Tutto vero. Ma a questo progetto antistorico doveva fare da contraltare, nell’ambito degli organismi istituzionali nazionali, la promozione e diffusione della cultura dell’esercizio della professione in forma associata. Questo programma sembra ora venuto meno, colpa senz’altro dell’esclusione e del disinteresse mostrato dagli ambiti istituzionali. Eppure un avvertimento questo giornale lo aveva dato oltre due anni fa in occasione del primo TopLegal Summit. L’alternativa all’inerzia degli avvocati d’affari era quella di un’ulteriore degenerazione corporativa e il rischio di subire una riforma «dall’alto». E così si è consumato lo stravolgimento delle regole che antepongono le norme del galateo ai moderni principi della libera concorrenza.

Eppure in fondo questo esito fa poca differenza. Le forze della controriforma si rivolgono e continueranno a rivolgersi principalmente alla propria base ma guardandosi bene dall’inimicarsi gli avvocati d’affari (anche perché basta ignorarli).
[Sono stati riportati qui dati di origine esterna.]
/-- A word written while a second cell is due writes both its half-words (R475). -/
theorem writePixels_two {w : Word} {g : Gpu} (h : g.transfer.advance.mode = .write) :
    writePixels w g = writePixel (w.extractLsb' 16 16) (writePixel (w.extractLsb' 0 16) g) := if_pos h

/-- A word written when its first cell ends the rectangle writes no other (R475). -/
theorem writePixels_last {w : Word} {g : Gpu} (h : g.transfer.advance.mode ≠ .write) :
    writePixels w g = writePixel (w.extractLsb' 0 16) g := if_neg h

/-- A load of GPUREAD while a second cell is due returns both (R476). -/
theorem gpuRead_two {p : Platform} (hm : p.gpu.transfer.mode = .read) (h : p.gpu.transfer.advance.mode = .read) :
    gpuRead p = ((readPixel (readPixel p.gpu).2).1 ++ (readPixel p.gpu).1,
      { p with gpu := (readPixel (readPixel p.gpu).2).2 }) := by
  unfold gpuRead; rw [if_pos hm]; exact if_pos h

/-- A load of GPUREAD whose first cell ends the rectangle returns a draw above it (R476). -/
theorem gpuRead_last {p : Platform} (hm : p.gpu.transfer.mode = .read) (h : p.gpu.transfer.advance.mode ≠ .read) :
    gpuRead p = ((drawWord p).1.extractLsb' 16 16 ++ (readPixel p.gpu).1,
      { (drawWord p).2 with gpu := (readPixel p.gpu).2 }) := by
  unfold gpuRead; rw [if_pos hm]; exact if_neg h

theorem gpuInv_writePixel {g : Gpu} (h : GpuInv g) (hm : g.transfer.mode = .write) (c : Cell16) :
    GpuInv (writePixel c g) :=
  ⟨wf_setCell h.vram _ _ c, vramOnly_setCell h.cells _ _ c, h.fifo, cursorInside_advance h.cursor (by simp [hm])⟩

theorem gpuInv_readPixel {g : Gpu} (h : GpuInv g) (hm : g.transfer.mode = .read) : GpuInv (readPixel g).2 :=
  ⟨h.vram, h.cells, h.fifo, cursorInside_advance h.cursor (by simp [hm])⟩

/-- A known command's beginning, one word longer, is complete or again a beginning (R461). -/
theorem fifoPartial_snoc {fifo : List Word} (h : fifoPartial fifo = true) (v : Word) {c : GpuCommand}
    (hc : gpuCommand (((fifo ++ [v]).getD 0 0#32).extractLsb' 24 8) = some c) (hl : (fifo ++ [v]).length ≠ c.words) :
    fifoPartial (fifo ++ [v]) = true := by
  have hb := words_bounds c
  cases fifo with
  | nil =>
    have hc' : gpuCommand (v.extractLsb' 24 8) = some c := by simpa using hc
    simp only [List.nil_append, fifoPartial, hc', decide_eq_true_eq, List.length_singleton] at hl ⊢
    omega
  | cons w ws =>
    have hc' : gpuCommand (w.extractLsb' 24 8) = some c := by simpa using hc
    simp only [List.cons_append, fifoPartial, hc', decide_eq_true_eq, List.length_cons, List.length_append] at h hl ⊢
    simp at *
    omega

/-- The FIFO of the invariant always has room (R461, R462). -/
theorem fifoPartial_room {fifo : List Word} (h : fifoPartial fifo = true) (v : Word) : (fifo ++ [v]).length ≤ 12 := by
  cases fifo with
  | nil => simp
  | cons w ws =>
    unfold fifoPartial at h
    simp only at h
    split at h
    · simp at h
    · rename_i c _
      have hb := words_bounds c
      simp at *; omega

/-- A word to GP0 keeps the GPU's invariant. -/
theorem gpuInv_gp0 {v : Word} {g g' : Gpu} (h : GpuInv g) (hg : gp0 v g = .next g') : GpuInv g' := by
  unfold gp0 at hg
  split at hg
  · rename_i hm
    cases hg
    unfold writePixels
    simp only
    have h1 := gpuInv_writePixel h hm (v.extractLsb' 0 16)
    split
    · rename_i hm'; exact gpuInv_writePixel h1 hm' _
    · exact h1
  · simp only at hg
    split at hg
    · cases hg
    · split at hg
      · cases hg
      · rename_i c hc
        split at hg
        · obtain ⟨g2, h2, rfl⟩ := mapNext_eq_next.mp hg
          have key := runCommand_keeps (g := { g with fifo := g.fifo ++ [v] })
            (P := fun x => Sparse.wf x.vram = true ∧ vramOnly x.vram = true ∧ cursorInside x.transfer = true)
            ⟨h.vram, h.cells, h.cursor⟩
            (fun x y c g hg => ⟨wf_setCell hg.1 x y c, vramOnly_setCell hg.2.1 x y c, hg.2.2⟩)
            (fun d g hg => hg) (fun m p s => ⟨h.vram, h.cells, cursorInside_startTransfer m p s⟩) h2
          exact ⟨key.1, key.2.1, rfl, key.2.2⟩
        · cases hg
          rename_i hl
          exact ⟨h.vram, h.cells, fifoPartial_snoc h.fifo v hc hl, h.cursor⟩

/-- A word to GP0 completes, or is refused; from a state of the invariant it does not overflow the FIFO (R461). -/
theorem gp0_outcome {g : Gpu} (h : GpuInv g) (v : Word) : ∀ f, gp0 v g ≠ .fault f := by
  intro f
  unfold gp0
  split
  · simp
  · simp only
    have := fifoPartial_room h.fifo v
    rw [if_neg (by omega)]
    split
    · simp
    · split
      · rename_i c _ _
        rcases runCommand_outcome c (g.fifo ++ [v]) { g with fifo := g.fifo ++ [v] } with ⟨g', hg⟩ | hg <;> rw [hg] <;> simp
      · simp

/-- The refusals of a word to GP0 (R462, R464). -/
theorem gp0_refused {v : Word} {g : Gpu} {r : Refusal} (h : gp0 v g = .refused r) :
    r ∈ [Refusal.gpuUnknownCommand, .gpuTextureDepth] := by
  unfold gp0 at h
  split at h
  · cases h
  · simp only at h
    split at h
    · cases h
    · split at h
      · cases h; simp
      · rename_i c _
        split at h
        · rcases runCommand_outcome c (g.fifo ++ [v]) { g with fifo := g.fifo ++ [v] } with ⟨g', hg⟩ | hg <;>
            rw [hg] at h <;> cases h
          simp
        · cases h

theorem gpuRead_frame (p : Platform) :
    (gpuRead p).2 = { p with gpu := (gpuRead p).2.gpu, draws := (gpuRead p).2.draws } := by
  unfold gpuRead drawWord; simp only; split
  · split <;> rfl
  · rfl

theorem gpuInv_gpuRead {p : Platform} (h : GpuInv p.gpu) : GpuInv (gpuRead p).2.gpu := by
  unfold gpuRead drawWord; simp only; split
  · rename_i hm
    have h1 := gpuInv_readPixel h hm
    split
    · rename_i hm'; exact gpuInv_readPixel h1 hm'
    · exact h1
  · exact h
Questi ultimi, a loro volta, continueranno a proseguire con le loro attività senza dare troppo retta agli assurdi divieti promulgati. Quindi, sembrerebbe tutto come prima. Il Rinascimento contro la Modernità. Palla al centro.

Non è proprio così. Per gli studi legali associati le botteghe rinascimentali sono più vicine di quanto si possa pensare. Basta considerare la difficoltà di tante insegne a raggiungere la terziarizzazione dei propri servizi – fermi alla «catena di montaggio» di pareri e lontani dall’accompagnare il cliente il quale va monitorato e studiato per anticipare le sue esigenze – per non parlare dell’arretratezza della cultura organizzativa e del lavoro. Tutti fattori, questi, che marcano il divario generato dalle esigenze dell’attualità. La normalizzazione dovuta alla crisi ha costretto al riposizionamento opportunistico e all’affollamento verso il basso, affievolendo le velleità di presidiare i segmenti redditizi del mercato. Vi sono troppi studi e troppi avvocati in un mercato appiattito in cui tutti fanno concorrenza a tutti. Diventa sempre più difficile emergere per la propria qualità distintiva e il valore del servizio legale viene sempre più eroso.

Non è pertanto l’accomunamento dovuto al codice deontologico che dovrebbe impensierire gli avvocati d’affari, piuttosto la capacità di un’élite, da sempre la costola privilegiata della professione, ad affrontare problemi che iniziano ad assomigliare a quelli dei colleghi più tradizionali.